For the Love of Friends(82)
I took a deep breath and exhaled through my mouth, trying to fight off the impending panic attack.
Becca excused herself when I said I needed to go through my voicemails, and I climbed back into bed to listen.
The first one was from Megan. “I don’t even know what to say right now. You just—you put my business out there in a blog? What were you thinking? Don’t call me back yet, I don’t think I’m ready to talk to you.”
Could have been worse, all things considered.
Caryn’s was next and her voice quivered with anger. “How could you do this to me the week before my wedding? Everyone is mad at me because you published what I said about them! What kind of person does that?”
Amy didn’t leave a message. She clearly listened to my outgoing greeting and then hung up instead of saying anything.
Sharon’s message was hard to hear through her tears, but what I could make out was: “Tell me that wasn’t you. My mom is mortified. I’m mortified. I told her it couldn’t actually be you and that you’re going to sue Buzzfeed. Just—tell me you didn’t do that. You didn’t say that.”
Megan’s second message began slightly more measuredly. “I appreciate that you didn’t sleep with Alex,” she began. “But is that really what you think of me? I come across like such a raging bitch and you don’t even begin to address that you might have done anything wrong in this situation? You aren’t exactly a saint here. Plus Tim’s sister says she’s not going to be in the wedding anymore if you are, which maybe I should thank you for, but it’s still a mess I have to clean up. And seriously? Why haven’t you called me back?”
I took the phone away from my ear and switched to the text messages.
Becca had texted asking where I was, but I skipped over that thread. There was one message from Alex. My heart in my throat, I clicked it.
After all of this, you slept with Justin? You got a couple things wrong though: I’m not perfect, and I definitely don’t know who you are.
A sob rose up in my throat. I deserved everything I got from my friends and then some, but this? Alex was the last person I wanted to hurt and now—well, now he was gone.
But oh God, he wasn’t. I still had to see all of these people again. Assuming any of them still wanted me at their weddings, let alone in them.
I went back to my computer. There had to be an option to delete the blog. There it was, under settings. I clicked “Delete Blog” and got a prompt asking me to type in my password to confirm the deletion. I hesitated a moment—the text in the box said this was permanent and the material could not be recovered if I deleted it.

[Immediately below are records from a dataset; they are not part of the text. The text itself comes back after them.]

-- ==== Sys2Proof/Machine/VPerm.lean ====
section
/-! DEFINITION. Vector mask functions, reductions and scans, permutations, re-encoding and tables (R127 to R132). -/

namespace Sys2Proof.Machine

/-! ### Rows still to run -/

/-- Row, first element, and whether it is the resumed row (R122). -/
structure Todo where
  q : Nat
  j0 : Nat
  again : Bool
deriving DecidableEq, Repr

/-- Rows from `VSR` on, with where each begins. -/
def Hart.todo (h : Hart) (rc : Nat) : List Todo :=
  (h.rowsFrom rc).map fun q => ⟨q, if q = h.vsr.toNat then h.vsi.toNat else 0, h.resumed && q == h.vsr.toNat⟩

/-- New elements from `j0` on, old ones below. -/
def fromIdx {α : Type} (j0 : Nat) (old new : List α) : List α := old.take j0 ++ new.drop j0

/-! ### Mask functions (R127) -/

/-- Writes mask row `q`. -/
def putMask (k q : Nat) (m : MRow) : M Unit := modify fun s => { s with h := s.h.setMrow k q m }

/-- A written mask row: from `j0` on where the row is resumed. -/
def writeMask (v : VCtx) (h : Hart) (d : Nat) (t : Todo) (runs : Bool) (bs : List Bool) : M Unit :=
  if t.again then putMask d t.q (.bits (fromIdx t.j0 (h.mbits d t.q v.vl) bs)) else putMask d t.q (mkMask runs bs)

/-- Bits of `klt`: one count of true (R127). -/
def kltBits (a b : Word) (vl : Nat) : List Bool :=
  let t := (min (max (b.toInt - a.toInt) 0) (vl : Int)).toNat
  List.replicate t true ++ List.replicate (vl - t) false

/-- Bits of `kblk`: blocks of `b` elements that appear among the entries. -/
def kblkBits (entries : List Nat) (b vl : Nat) : List Bool := (upFrom 0 vl).map fun i => entries.contains (i / b)

/-- The logical length of an assembled row in elements of `ws` bytes: up to the last byte that a register supplies. -/
def Hart.extent (h : Hart) (n grpc lg ws : Nat) : Nat :=
  let slice := 256 * lg
  ceilDiv ((upFrom 0 (2 ^ grpc)).foldl (fun a p =>
    let r := h.vreg (n + p)
    let bytes := r.row.len * 2 ^ r.sewc - r.pos * slice
    if (r.row.kind = 0 || h.intact (n + p)) && 0 < bytes then max a (p * slice + min bytes slice) else a) 0) ws

/-- Entries of row `q` of an operand below its `LEN`, with their poison. -/
def VCtx.entries (v : VCtx) (h : Hart) (n q : Nat) : List Nat × List Poison :=
  let b := n + q * v.g
  match h.readAny b v.sew v.grpc v.lg with
  | (some r, els, ps) => (els.take r.len, ps)
  | (none, els, ps) => let len := h.extent b v.grpc v.lg (2 ^ v.sewc); (els.take len, ps.filter (·.elem < len))

/-- Position of the first true bit. -/
def firstTrue : Nat → List Bool → Option Nat
  | _, [] => none
  | i, b :: t => if b then some i else firstTrue (i + 1) t

/-- One row of a mask-writing function: its bits and whether the result is a run list. -/
def kopRow (v : VCtx) (h : Hart) (op : KOp) (a b : Reg) (sa sb : Word) (q : Nat) : List Bool × Bool :=
  let ma := h.maskSrc a.toNat q v.vl
  let mb := h.maskSrc b.toNat q v.vl
  let two (f : Bool → Bool → Bool) : List Bool × Bool := ((ma.toBits.zip mb.toBits).map fun p => f p.1 p.2, ma.isRuns && mb.isRuns)
  match op with
  | .and => two (· && ·)
  | .or => two (· || ·)
  | .xor => two (· != ·)
  | .andn => two fun x y => x && !y
  | .not => (ma.toBits.map (!·), ma.isRuns)
  | .set => (List.replicate v.vl true, true)
  | .clr => (List.replicate v.vl false, true)
  | .mov => (ma.toBits, ma.isRuns)
  | .lt => (kltBits sa sb v.vl, true)
  | .blk => (kblkBits (v.entries h a.toNat q).1 (field sb 0 16) v.vl, true)
  | .enc => (ma.toBits, b = 0)
  | _ => ([], false)

/-- Rows of mask functions one after another. -/
def forTodo (f : Todo → M Unit) : List Todo → M Unit
  | [] => return ()
  | t :: ts => do f t; forTodo f ts

/-- A mask-reading element source as an elementwise instruction (R127). -/
def ewMask (v : VCtx) (op : KOp) (d a : Reg) : Ew :=
  { dst := if op = .tov then .vec d.toNat v.sew else .mask d.toNat,
    a := if op = .tov then .mask a.toNat else .runs a.toNat, b := .none, acc := false, k := 0, e := false, fp := false,
    long := false, weight := 1, moves := false, f := fun _ x _ _ => .ok (b2n (x != 0)) 0,
    table := fun x res => if x.a.isRun then v.runRow v.sew [x.a] none res else .plain res,
    oneUnit := false, codes := (0, 0), divz := false, time := some (if op = .tov then none else some 1, 1) }

/-- A mask function (R127). DEDUCED (log 41): R118 names no units for one that is no compare, and each row counts one. -/
def runKop (v : VCtx) (op : KOp) (d a b : Reg) : M Ran := do
  let s ← get
  let h := s.h
  let todo := h.todo v.rc
  let cost : Ran := (laneCost v 1 (todo.map fun _ => 1) todo.length false, none)
  match op with
  | .tov => (ewMask v op d a).run v
  | .fromv => (ewMask v op d a).run v
  | .pop =>
    let n := todo.foldl (fun n t => n + (((h.maskSrc a.toNat t.q v.vl).toBits.drop t.j0).filter id).length) 0
    modify (·.wr d (BitVec.ofNat 64 n))
    return cost
  | .first =>
    let hit := todo.findSome? fun t => (firstTrue t.j0 ((h.maskSrc a.toNat t.q v.vl).toBits.drop t.j0)).map (t.q * v.vl + ·)
    modify (·.wr d (match hit with | some i => BitVec.ofNat 64 i | none => BitVec.allOnes 64))
    return cost
  | .blk =>
    consume v (todo.map fun t => (v.entries h a.toNat t.q).2)
    forTodo (fun t => let (bs, runs) := kopRow v h op a b (s.rd a) (s.rd b) t.q; writeMask v h d.toNat t runs bs) todo
    let longest := todo.foldl (fun n t => max n (v.entries h a.toNat t.q).1.length) 0
    return (laneCost v 1 [longest] (laneCycles v.lanes false longest 0) false, none)
  | _ =>
    forTodo (fun t => let (bs, runs) := kopRow v h op a b (s.rd a) (s.rd b) t.q; writeMask v h d.toNat t runs bs) todo
    return cost
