/-- Free hart slots and free lane groups of a core, as if some gangs had left it. -/
def State.freeOn (s : State) (k : CoreKey) (gone : List Nat) : List Nat × List Nat :=
  let busy := (s.busyOn k gone).map (·.key.slot)
  let c := s.core k
  let leaving := ((s.busyOn k []).map (·.key.slot)).filter fun x => !busy.contains x
  ((upFrom 0 4).filter fun x => !busy.contains x,
   (upFrom 0 8).filter fun g => !c.lgoff.getLsbD g && (decide (nibble c.lprCur g < 8) || leaving.contains (nibble c.lprCur g % 4)))

/-- Whether a core's every lane group is withdrawn, as if some gangs had left it: `LGOFF` names it and no hart owns it (R180). -/
def State.bareCore (s : State) (k : CoreKey) (gone : List Nat) : Bool :=
  let busy := (s.busyOn k gone).map (·.key.slot)
  let c := s.core k
  (upFrom 0 8).all fun g => c.lgoff.getLsbD g && (decide (nibble c.lprCur g < 8) || !busy.contains (nibble c.lprCur g % 4))

/-- Whether a flue holds a core whose every lane group is withdrawn (R247). -/
def State.deadFlue (s : State) (die clu f : Nat) (gone : List Nat) : Bool :=
  (upFrom (4 * f) 4).any fun c => s.bareCore (coreKey die clu c) gone

/-- Whether harts stand on a flue. -/
def State.heldFlue (s : State) (die clu f : Nat) (gone : List Nat) : Bool :=
  (upFrom (4 * f) 4).any fun c => !(s.busyOn (coreKey die clu c) gone).isEmpty

/-- Whether a flue meets the conditions of R266 for a class. -/
def State.flueFits (s : State) (die clu cls f : Nat) (gone : List Nat) : Bool :=
  let x := s.flue ⟨die, clu, f⟩
  x.railState == 0 && x.railReq == 0 && x.railTo.isNone && !s.deadFlue die clu f gone && (x.cls == cls || !s.heldFlue die clu f gone)

/-- A cluster as a placement finds it: flues that hold the class come before empty ones (R245). -/
def State.view (s : State) (die clu cls : Nat) (gone : List Nat) : View :=
  let fs := (upFrom 0 12).filter fun f => s.flueFits die clu cls f gone
  ⟨(upFrom 0 48).map fun c => s.freeOn (coreKey die clu c) gone,
   (fs.filter fun f => s.heldFlue die clu f gone) ++ fs.filter fun f => !s.heldFlue die clu f gone⟩

/-- A cluster emptied of gangs, open and awake, every rail on (R257). -/
def State.emptyView (s : State) (die clu : Nat) : View :=
  ⟨(upFrom 0 48).map fun c => (upFrom 0 4, (upFrom 0 8).filter fun g => !(s.core (coreKey die clu c)).lgoff.getLsbD g),
   (upFrom 0 12).filter fun f => (upFrom (4 * f) 4).all fun c => (s.core (coreKey die clu c)).lgoff != 0xFF⟩

/-- A member's place. -/
structure Seat where
  member : Nat
  core : Nat
  slot : Nat
  groups : List Nat
deriving DecidableEq, Repr

/-- Free slots and groups of a core. -/
def View.free (v : View) (c : Nat) : List Nat × List Nat := nth v.cores c ([], [])

/-- Seats a member on a core of a quad row: its lowest free slot and groups. -/
def View.seat (v : View) (need f m : Nat) : Seat :=
  let c := 4 * f + m % 4
  ⟨m, c, (v.free c).1.headD 0, (v.free c).2.take need⟩

/-- Takes a seat's slot and groups. -/
def View.take (v : View) (x : Seat) : View :=
  { v with cores := setNth v.cores x.core ((v.free x.core).1.erase x.slot, (v.free x.core).2.filter fun g => !x.groups.contains g) }

/-- Seats one quad row of members (`PACK` 0). -/
def View.quadRow (v : View) (need : Nat) (row : List Nat) : Option (List Seat × View) :=
  match v.flues.find? (fun f => (upFrom (4 * f) 4).all (fun c => !(v.free c).1.isEmpty) &&
      row.all fun m => decide (need ≤ (v.free (4 * f + m % 4)).2.length)) with
  | some f =>
    let seats := row.map (v.seat need f)
    some (seats, seats.foldl View.take v)
  | none => none

/-- Seats one core's members (`PACK` 1); `want` slots and groups for each must be free there. -/
def View.packRow (v : View) (need want : Nat) (row : List Nat) : Option (List Seat × View) :=
  match (v.flues.flatMap fun f => upFrom (4 * f) 4).find? (fun c =>
      decide (want ≤ (v.free c).1.length) && decide (want * need ≤ (v.free c).2.length)) with
  | some c =>
    let (sl, gr) := v.free c
    let seats := (upFrom 0 row.length).map fun i =>
      let m := nth row i 0
      (⟨m, c, nth sl (m % 4) 0, (gr.drop (i * need)).take need⟩ : Seat)
    some (seats, { v with cores := setNth v.cores c ([], []) })
  | none => none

I had enjoyed the blog more than any other hobby I had ever picked up. True, I was the worst version of myself on there, but I was also writing. Really writing. For the first time since college. And it had felt like—like I had found myself for the first time. Even if I was being horrible, just the act of putting those words into the world had been a rebirth of sorts. Could I really just throw that all away?
Yes, it needed to be done. And it needed to be done before I could apologize to anyone. Before I even listened to the rest of the messages. I typed my password and kissed my first attempt at personal writing in more than a decade goodbye.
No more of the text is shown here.